Typically, though, detection or classification isn't done directly on
an image, but rather, the image is converted to some more useful
feature space. However, these feature spaces likewise tend to be
useful only at a specific scale. This is the rationale behind
"featurized image pyramids", or feature pyramids built upon image
pyramids, created by converting each level of an image pyramid to that
feature space.
The problem with featurized image pyramids, the paper says, is that if
you try to use them in CNNs, they drastically slow everything down,
and use so much memory as to make normal training impossible.
However, take a look below at this generic diagram of a generic deep
CNN:
#+CAPTION: Source: https://commons.wikimedia.org/wiki/File:Typical_cnn.png
#+ATTR_HTML: :width 100% :height 100%
[[../images/2017-12-13-retinanet/Typical_cnn.png]]
You may notice that this network has a structure that bears some
resemblance to an image pyramid. This is because deep CNNs are
already computing a sort of pyramid in their convolutional and
subsampling stages. In a nutshell, deep CNNs used in image
classification push an image through a cascade of feature detectors or
filters, and each successive stage contains a feature map that is
built out of features in the prior stage - thus producing a *feature
hierarchy* which already is something like a pyramid and contains
multiple different scales. (Being able to train deep CNNs to jointly
learn the filters at each stage of that feature hierarchy from the
data, rather than engineering them by hand, is what sets deep learning
apart from "shallow" machine learning.)
When you move through levels of a featurized image pyramid, only scale
should change. When you move through levels of a feature hierarchy
described here, scale changes, but so does the meaning of the
features. This is the *semantic gap* the paper references. Meaning
changes because each stage builds up more complex features by
combining simpler features of the last stage. The first stage, for
instance, commonly handles pixel-level features like points, lines or
edges at a particular direction.

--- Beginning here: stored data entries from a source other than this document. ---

-- ==== Sys2Proof/Certificates/Slice0/Obligations.lean ====
section
/-! DEFINITION. The statements for the provers, chapter by chapter of the spec. A clause's hypotheses speak of the state and the
operands alone; its conclusion says that the command answers a next state and what that state holds. What a clause says of an open value
(a free value of log 8) it says for every value. `kept` names the waiting commands, the fuses, the tick, the bytes of memory and the
stored tags. -/

open Sys2Proof Sys2Proof.Machine

/-! ## Register accesses (chapters 00, 02) -/

/-- From R12, R13, R15, R484: an aligned 8-byte access to a register the part has, whose clock runs, is carried out and answered without an error: a write has the register's
effect, a read returns the register's value and changes nothing else; the same over the management port while it is up, whose response goes
with an in-band interrupt (R73, R75), sent before it (the model's choice: log 146).
R12: an access of another width or alignment completes with an error response (all ones for a read), raises the C fault 0x0002 from
the register fabric, and changes nothing else but the model's own counter of open values; that it does so at an offset without a register too, where R13 stands beside R12,
is the model's choice (log 165). -/
def Obligations.AlignedAccessesAreCarriedOutAndOthersRefused : Prop :=
  (∀ (s : State) (src : Src) (off : Nat) (r : RegAt) (v : Reg), s.early = false → off % 8 = 0 → regAt off = some r → r.present s = true →
    s.clockStopped r.domain = false → s.sliceInReset r = false → s.behindWait r.domain = false →
    exec (.registerWrite src off 8 (.write v)) s = .next ((writeReg src v s r).complete src off false 0 0) ∧
    exec (.registerWrite src off 8 .read) s = .next (s.complete src off false 0 (readReg s r)) ∧
    (s.mgtUp = true →
      exec (.mctpRegisterAccess off 8 (.access (.write v))) s =
        .next (let u := writeReg .mgt v s r; { u with out := u.out ++ [.inBand, .mctp (.access off false 0 0)] }) ∧
      exec (.mctpRegisterAccess off 8 (.access .read)) s = .next { s with out := s.out ++ [.inBand, .mctp (.access off false 0 (readReg s r))] })) ∧
  (∀ (s : State) (src : Src) (off width : Nat) (acc : Access), s.early = false → (width ≠ 8 ∨ off % 8 ≠ 0) →
    ∃ e : Ev, e.code = 0x0002 ∧ e.cls = .c ∧ e.unit = 0x7000 ∧
      exec (.registerWrite src off width acc) s = .next (({ s with free := s.free + 1, fst := { s.fst with faultQ := s.fst.faultQ ++ [e] } } : State).complete
        src off true 0x0002 (match acc with | .read => allOnes | .write _ => 0)))

/-- R13: an access to an offset that no register occupies completes with an error response (all ones for a read) and raises the C fault
0x0003 from the register fabric; nothing else changes but the model's own counter of open values. In the states of R460 that rule takes
its place. -/
def Obligations.UnmappedAccessIsRefused : Prop :=
  ∀ (s : State) (src : Src) (off : Nat) (acc : Access), s.early = false → off % 8 = 0 → regAt off = none →
    ∃ e : Ev, e.code = 0x0003 ∧ e.cls = .c ∧ e.unit = 0x7000 ∧
      exec (.registerWrite src off 8 acc) s = .next (({ s with free := s.free + 1, fst := { s.fst with faultQ := s.fst.faultQ ++ [e] } } : State).complete
        src off true 0x0003 (match acc with | .read => allOnes | .write _ => 0))

/-- From R460: in bring-up steps 1 and 2, and in VS3 and VS4, every access but to VX_ID, VX_BOUNDARY_STATUS, VX_PWR_STATUS and VX_PWR_CTRL
completes with an error response (all ones for a read), raises no fault, and is counted in EARLY_ERRORS (stopping at 0xFFFF); those four
answer. That an access of a wrong width or alignment is refused so too, before R12's own check, is the model's choice (log 43). -/
def Obligations.EarlyAccessIsCounted : Prop :=
  ∀ (s : State) (src : Src) (off width : Nat) (acc : Access), (s.pwr.step = 1 ∨ s.pwr.step = 2 ∨ s.pwr.vs = .vs3 ∨ s.pwr.vs = .vs4) →
    (off ≠ 0x000000 ∧ off ≠ 0x000200 ∧ off ≠ 0xE00000 ∧ off ≠ 0xE00008 →
      exec (.registerWrite src off width acc) s = .next (({ s with pwr := { s.pwr with
        early := BitVec.ofNat 16 (min (s.pwr.early.toNat + 1) 0xFFFF) } } : State).complete src off true 0 (match acc with | .read => allOnes | .write _ => 0))) ∧
    exec (.registerWrite src 0x000000 8 .read) s = .next (s.complete src 0x000000 false 0 (readReg s .id)) ∧
    exec (.registerWrite src 0x000200 8 .read) s = .next (s.complete src 0x000200 false 0 (readReg s .boundaryStatus)) ∧
    exec (.registerWrite src 0xE00000 8 .read) s = .next (s.complete src 0xE00000 false 0 (readReg s .pwrStatus)) ∧
    exec (.registerWrite src 0xE00008 8 .read) s = .next (s.complete src 0xE00008 false 0 (readReg s .pwrCtrl))

/-- From R71, R16: the messages of the interrupt vectors. A bit that becomes set while its enable is 1 sends vector n; an enable written to 1
while its bit is set sends it; a W1C write that names a bit the hardware sets in the same cycle leaves it set, and sends it where enabled;
nothing else sends. That writing an enable to 1 that is 1 already counts as written to 1 is the model's choice (log 42). -/
def Obligations.InterruptMessages : Prop :=
  (∀ (s : State) (mask : BitVec 8), s.irqSet mask = { s with
      irq := { s.irq with status := s.irq.status ||| mask }, out := s.out ++ msixFor (mask &&& ~~~s.irq.status &&& s.irq.enable) }) ∧
  (∀ (s : State) (src : Src) (v : Reg), s.gate 0x000228 = .carry →
    exec (.irqEnableWrite src v) s = .next (({ s with
      irq := { s.irq with enable := v.setWidth 8 }, out := s.out ++ msixFor (v.setWidth 8 &&& s.irq.status) } : State).complete src 0x000228 false 0 0)) ∧
  (∀ (s : State) (src : Src) (v : Reg) (now : BitVec 8), s.gate 0x000220 = .carry →
    exec (.irqStatusClear src v now) s = .next (({ s with
      irq := { s.irq with status := (s.irq.status &&& ~~~(v.setWidth 8)) ||| now }
      out := s.out ++ msixFor (now &&& s.irq.enable &&& (v.setWidth 8 ||| ~~~s.irq.status)) } : State).complete src 0x000220 false 0 0)) ∧
  (∀ m : BitVec 8, ∀ i : Fin 8, Out.msix i ∈ msixFor m ↔ m.getLsbD i.val = true)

In the final stage, presumably, the
model has learned complex enough features that things like "kite" and
"person" can be identified.
The goal in the paper was to find a way to exploit this feature
hierarchy that is already being computed and to produce something that
has similar power to a featurized image pyramid but without too high
of a cost in speed, memory, or complexity.
Everything described so far (none of which is specific to FPNs), the
paper calls the *bottom-up* pathway - the feed-forward portion of the
CNN. FPN adds to this a *top-down* pathway and some lateral
connections.
*** Top-Down Pathway
*** Lateral Connections
*** As Applied to ResNet
# Note C=256 and such
** Anchors & Region Proposals
The paper [[https://arxiv.org/abs/1506.01497][Faster R-CNN: Towards Real-Time Object Detection with Region
Proposal Networks]] explains anchors and RPNs (Region Proposal
Networks), which RetinaNet's design also relies on heavily.
Recall a few sections ago what was said about feature maps, and the
fact that the deeper stages of the CNN happen to be good for
classifying images. While these deeper stages are lower-resolution
than the input images, and while their influence is spread out over
larger areas of the input image (that is, their [[https://en.wikipedia.org/wiki/Receptive_field#In_the_context_of_neural_networks][receptive field]] is
rather large due to each stage spreading it a little further), the
features here still maintain a spatial relationship with the input
image. That is, moving across one axis of this feature map still
corresponds to moving across the same axis of the input image.